Israel has spent more than $400 million to expand existing settlements within the last few years, an astronomical sum for an economically hard-pressed nation that depends on $3 billion in annual aid from the United States. Moreover, Ariel Sharon, Minister of Industry and Trade, has given generous grants to businesses willing to set up factories in the occupied territories. Since 1977, “more than 100 settlements have gone up in Judea and Samaria,” said David Levy, Israel’s hard-line Housing Minister from the Likud Party who has stated he would like to become Israel’s first Sephardic Prime Minister. “When I see that, with all the infrastructure and community facilities and planning for the future–all the talk about territorial compromise is an illusion,” Levy has explained.
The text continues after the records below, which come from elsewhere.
-- ==== Sys2Proof/Machine/Outside.lean ====
section
/-! DEFINITION. What the host, the pool devices and peer devices do to this one: accesses and snoops (R221, R401, R402, R409),
completions (R404, R411), links going down and up (R406, R407), and messages forwarded for others (R410, R411). -/

namespace Sys2Proof.Machine

/-! ### Accesses and snoops -/

/-- R200, R421: the range lies in the HBM in service. -/
def State.inHbm (s : State) (pa n : Nat) : Bool := decide (pa + n ≤ s.hbmEnd)

/-- R224, R226: the operations as OutsideAct numbers them. -/
def atomOps : List AtomOp :=
  [.addI32, .addF32, .addBf2, .minI, .maxI, .minN, .maxN, .and, .or, .xor, .xchg, .minF32, .maxF32, .addI64, .xchg64, .cas]
/-- R224, R226: the element sizes an operation has. -/
def AtomOp.sizes : AtomOp → List Nat
  | .addI64 => [8]
  | .xchg64 => [8]
  | .cas => [4, 8, 16]
  | _ => [4]
/-- R400: the act is one the host port performs on n bytes at an address; of atomics the PCIe AtomicOps, each at its own alignment. -/
def hostActOk (pa n : Nat) : OutsideAct → Bool
  | .atomic op _ _ => (match atomOps[op]? with | some o => o.hostForm && o.sizes.contains n && pa % n == 0 | none => false)
  | _ => true
/-- R409: the same of a peer's request, whose atomics have every form. -/
def peerActOk (pa n : Nat) : OutsideAct → Bool
  | .atomic op _ _ => (match atomOps[op]? with | some o => o.sizes.contains n && pa % n == 0 | none => false)
  | _ => true

/-- The bytes of memory an act changes, with the mark they get: of an atomic what its operation leaves, if anything (R228, R381). -/
def State.outsideBytes (s : State) (pa n : Nat) : OutsideAct → Option (List Byte × Bool)
  | .read => none
  | .write bs => some (bs.take n, false)
  | .atomic op x cmp =>
    match ((atomOps[op]?).map fun o => o.apply n (s.memRead pa n) x cmp).bind (·.1) with
    | some v => some (leBytes n v, s.memPoisoned pa n)
    | none => none
/-- Stores what an act changes. -/
def State.outsideStore (s : State) (pa n : Nat) (act : OutsideAct) : State :=
  match s.outsideBytes pa n act with
  | none => s
  | some (bs, pz) =>
    let t := s.memStore pa bs
    if pz then t.markMem pa n else t

/-- R286, R394, R401: an outside agent's access to HBM at the home slices: haze lines drain first, and a write leaves no other copy (DEDUCED, log
entry 51). -/
def State.outsideAccess (s : State) (pa n : Nat) (act : OutsideAct) : State :=
  let ls := rangeLines pa n
  let t := ls.foldl (fun (u : State) l => u.exactAccess ⟨l, 0, 0, false⟩) s.dirFlush
  let t := t.findErrors 0xFFF pa n (match act with | .write _ => true | _ => false)
  if act = .read then t
  else
    let homes := (t.slices.filter fun k => ls.contains k.line).map fun k => bankIdx 3 k.slice
    ((ls.foldl State.purgeLine t).outsideStore pa n act).plantAt homes (pa / 8)

/-- R402: the device's copies of host lines that came through the home agent are dropped; a core's own copies of non-coherent lines (R166) are
not tracked and stay (DEDUCED, log entry 51). -/
def State.snooped (s : State) (line : Nat) : State :=
  let t := s.dirFlush.purgeLine line
  { t with agent := t.agent.filter fun l => l != line }
/-- R221, R284: the haze lines of a pool line are returned, every copy goes, and the snoop filter's entry. -/
def State.backInvalidated (s : State) (line : Nat) : State :=
  let t := (s.dirFlush.hazeGive fun l => l.line == line).purgeLine line
  { t with filter := t.filter.filter fun e => e.2 != line }

/-- R400, R401, R402, R408: HOST_ACCESS: of the host at HBM; at an address of host memory or of the pool it stands for a change that the
host, or another device attached to the pool, makes there, which its snoop of the device's copies precedes (DESIGN CHOICE, log entry 51). -/
def execHostAccess (pa n : Nat) (act : OutsideAct) (s : State) : Out :=
  .next (if !hostActOk pa n act then s
    else if s.inHbm pa n then (if s.hostDown then s else s.outsideAccess pa n act)
    else if act = .read then s
    else if hostKey 0 ≤ pa ∧ pa + n ≤ hostKey (2 ^ 46) then ((rangeLines pa n).foldl State.snooped s).outsideStore pa n act
    else if s.poolOk pa && s.poolOk (pa + n - 1) then ((rangeLines pa n).foldl State.backInvalidated s).outsideStore pa n act
    else s)
/-- R409: INBOUND_REQUEST: a request outside HBM, or with PEERIN 0, is answered with an error. -/
def execInboundRequest (pa n : Nat) (act : OutsideAct) (s : State) : Out :=
  .next (if s.mgmt.peerIn && s.inHbm pa n && !s.mgmt.minMode && peerActOk pa n act then s.outsideAccess pa n act else s)

/-- R402: HOST_SNOOP. -/
def execHostSnoop (line : Nat) (s : State) : Out := .next (s.snooped (lineOf line))
/-- R221, R284: BACK_INVALIDATE. -/
def execBackInvalidate (line : Nat) (s : State) : Out := .next (s.backInvalidated (lineOf line))

/-! ### Completions -/

/-- R404: ZERO_LENGTH_READ: every posted write of the group before it has arrived. -/
def execZeroLengthRead (grp : Nat) (s : State) : Out := .next { s with zlr := s.zlr.filter fun g => g != grp }

/-- R410: the port by which a group's next operation at a peer leaves. -/
def State.peerPort (s : State) : Nat :=
  match s.g.firstTodo .peer with
  | some (_, o) => (s.route s.g.core (s.peerWin (bits o.loc.key 40 8) % 2 ^ 20)).getD 0
  | none => 0
/-- R403, R411: a request of the running group at a peer ends in an error, with a link event: its first atomic, which returns poison, or
else the oldest load or store whose counter still counts it (DESIGN CHOICE, log entry 31). -/
def State.peerError (s : State) (cause : Nat) : State :=
  if (s.g.firstTodo .peer).isSome then (s.performFirst .peer true).linkEvent s.peerPort cause
  else match s.g.pend.findIdx? fun p => !p.peers.isEmpty with
    | none => s
    | some i =>
      (s.mg fun g => { g with pend := g.pend.modify i Pending.peerError }).linkEvent (((s.g.pend[i]?).bind fun p => p.peers.head?.map (·.2)).getD 0)
        cause
/-- R411: RESPONSE: an operation of the group at a peer has been performed and its response is delivered; or the peer has answered it with an
error (R409), which is reported as R403 reports an atomic's (DESIGN CHOICE, log entry 31). -/
def execResponse (ans : PeerAnswer) (s : State) : Out :=
  .next (s.onGroup ans.grp fun t => if ans.err then t.peerError 4 else t.performFirst .peer false)
/-- R411: REQUEST_TIMEOUT: a request without a response completes with an error, and a link event is posted. -/
def execRequestTimeout (grp : Nat) (s : State) : Out := .next (s.onGroup grp fun t => t.peerError 3)

/-! ### Links -/

/-- R406: the ports of the events: 0 to 17 Rykel, 31 the host. -/
def isPort (p : Nat) : Bool := decide (p < 18) || p == 31

/-- R407: LINK_DOWN. -/
def execLinkDown (port : Nat) (s : State) : Out :=
  .next (if isPort port && !s.down.contains port then State.linkEvent { s with down := insertNat port s.down } port 1 else s)
/-- R406, R407, R421: LINK_UP: held completion records come first, then held events; Rykel ports stay down in minimal mode. -/
def execLinkUp (port : Nat) (s : State) : Out :=
  .next (if isPort port && s.down.contains port && (port == 31 || !s.mgmt.minMode) then
    let t := { s with down := s.down.filter fun p => p != port }
    let u := if port = 31 then t.releaseRecords else t
    (u.flushEvents u.heldEvents).linkEvent port 2
  else s)

/-! ### Messages forwarded for other devices (R410, R411) -/

/-- The number of free buffers a port's receiver has signalled. -/
def State.freeBufs (s : State) (port : Nat) : Nat := ((s.bufs.find? fun b => b.1 == port).map (·.2)).getD 0
/-- Sets it. -/
def State.setBufs (s : State) (port n : Nat) : State := { s with bufs := (port, n) :: s.bufs.filter fun b => b.1 != port }

/-- R410: the destination, source device, source core and channel a header names (DEDUCED, log entry 19). -/
def hopDest (n : Nat) : Nat := n % 2 ^ 20
def hopSource (n : Nat) : Nat := bits n 20 20
def hopCore (n : Nat) : Nat := bits n 40 9
def hopResponse (n : Nat) : Bool := bit n 49

/-- R410: the port a message for another device leaves by; none where its destination is unreachable. -/
def State.hopPort (s : State) (n : Nat) : Option Nat :=
  let d := hopDest n
  let m := s.mgmt
  let mask := (if d / 1024 = m.myId / 1024 then tableWord m.localTable (d % 1024) else tableWord m.groupTable (d / 1024)).toNat
  let ports := (List.range 18).filter fun i => bit mask i
  if ports.isEmpty then none else ports[Config.routeHash (hopSource n) (hopCore n) d % ports.length]?

/-- R411: the oldest request held for a port leaves when a buffer is free. -/
def State.hopSend (s : State) (port : Nat) : State :=
  match s.hops.find? fun h => h.1 == port with
  | some h =>
    if s.freeBufs port = 0 || s.down.contains port then s
    else { s.setBufs port (s.freeBufs port - 1) with hops := s.hops.erase h, rykelOut := s.rykelOut ++ [h] }
  | none => s

/-- R410, R411: HOP_FORWARDING: a message that arrives on a port is forwarded: a response at once, a request when the next
link's receiver has a free buffer; an unreachable one goes no further. -/
def execHopForwarding (port n : Nat) (s : State) : Out :=
  .next (if decide (port < 18) && !s.down.contains port && !s.mgmt.minMode && hopDest n != s.mgmt.myId then
    match s.hopPort n with
    | none => s
    | some p =>
      if hopResponse n then { s with rykelOut := s.rykelOut ++ [(p, n)] }
      else State.hopSend { s with hops := s.hops ++ [(p, n)] } p
  else s)
/-- R411: FREE_BUFFER_SIGNAL. -/
def execFreeBufferSignal (port : Nat) (s : State) : Out :=
  .next (if port < 18 then (s.setBufs port (s.freeBufs port + 1)).hopSend port else s)

end Sys2Proof.Machine
end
Lest one dismiss Levy as being unduly melodramatic, consider that in November 1986, the Gush Emunim-dominated Council of Jewish Settlements in Judea and Samaria vowed to take up arms against the Israeli government if it tries to trade territory for peace with the Arabs. The settlers threatened there would be “the most horrible scene…mutiny in the army, an armed uprising in Judea, Samaria and Gaza, and finally–Jew fighting Jew.”

Zev Schiff, Haaretz’s respected military affairs editor, warned in a series of articles in 1987 that there are units inside the Israeli army, which are responsible for patrolling the occupied territories, “in which most soldiers belong to Gush Emunim or are close to the Gush in their opinions.” Schiff recommended that these politically homogenous regional defense units, whose officers and men live in the settlements, be disbanded before they pose a threat to Israel’s security.

Meanwhile, the Palestinian demographic time bomb is ticking. Israel cannot absorb several million Arabs and remain a democratic Jewish state. There are currently 1.3 million Arabs in the occupied territories and 750,000 Israeli Arabs, compared with 3.52 million Jews. According to Israeli government statistics, in 20 years the majority of greater Israel’s inhabitants will be Arab. The Gaza Strip alone will have one million Arabs by the year 2,000, according to an Israeli army study. Prime Minister Yitzhak Shamir has said that the solution to the demographic problem lies in “a resurgence of immigration,” possibly by Jews from the Soviet Union. But even an influx of 60,000 Jews from the Soviet Union would make a difference of only 1%. The fear of being engulfed by an Arab tide has given Jewish extremists power and legitimacy in Israel.

Israel must choose whether to succumb to the religious-nationalist fantasies of those who seek a Greater Israel or to trade territory for peace with the Arabs. Danny Rubinstein calls it a “repugnant choice between two equally disastrous alternatives. Either annex the occupied territories and continue to oppress the Arab population, or agree to face the consequences of what may escalate into civil war [between Jews].”

Without coming to terms with Palestinian nationalism and repartitioning Palestine into Jewish and Palestinian states, the future for Israel is grim. Israel is already on the verge of becoming a Middle Eastern Belfast, where Jew is pitted against Jew, and Jew against Arab in a never ending round robin of communal strife and destructive wars. Warned Y. Harkabi, the dovish former head of Israeli military intelligence, who advocates giving up the occupied territories in a peace settlement: “What awaits Jews and Palestinians if there is no solution–I will say it in very short terms–is hell!”

©1988 Robert I. Friedman

Robert I. Friedman is a freelance writer reporting on the rise of the radical right in Israel.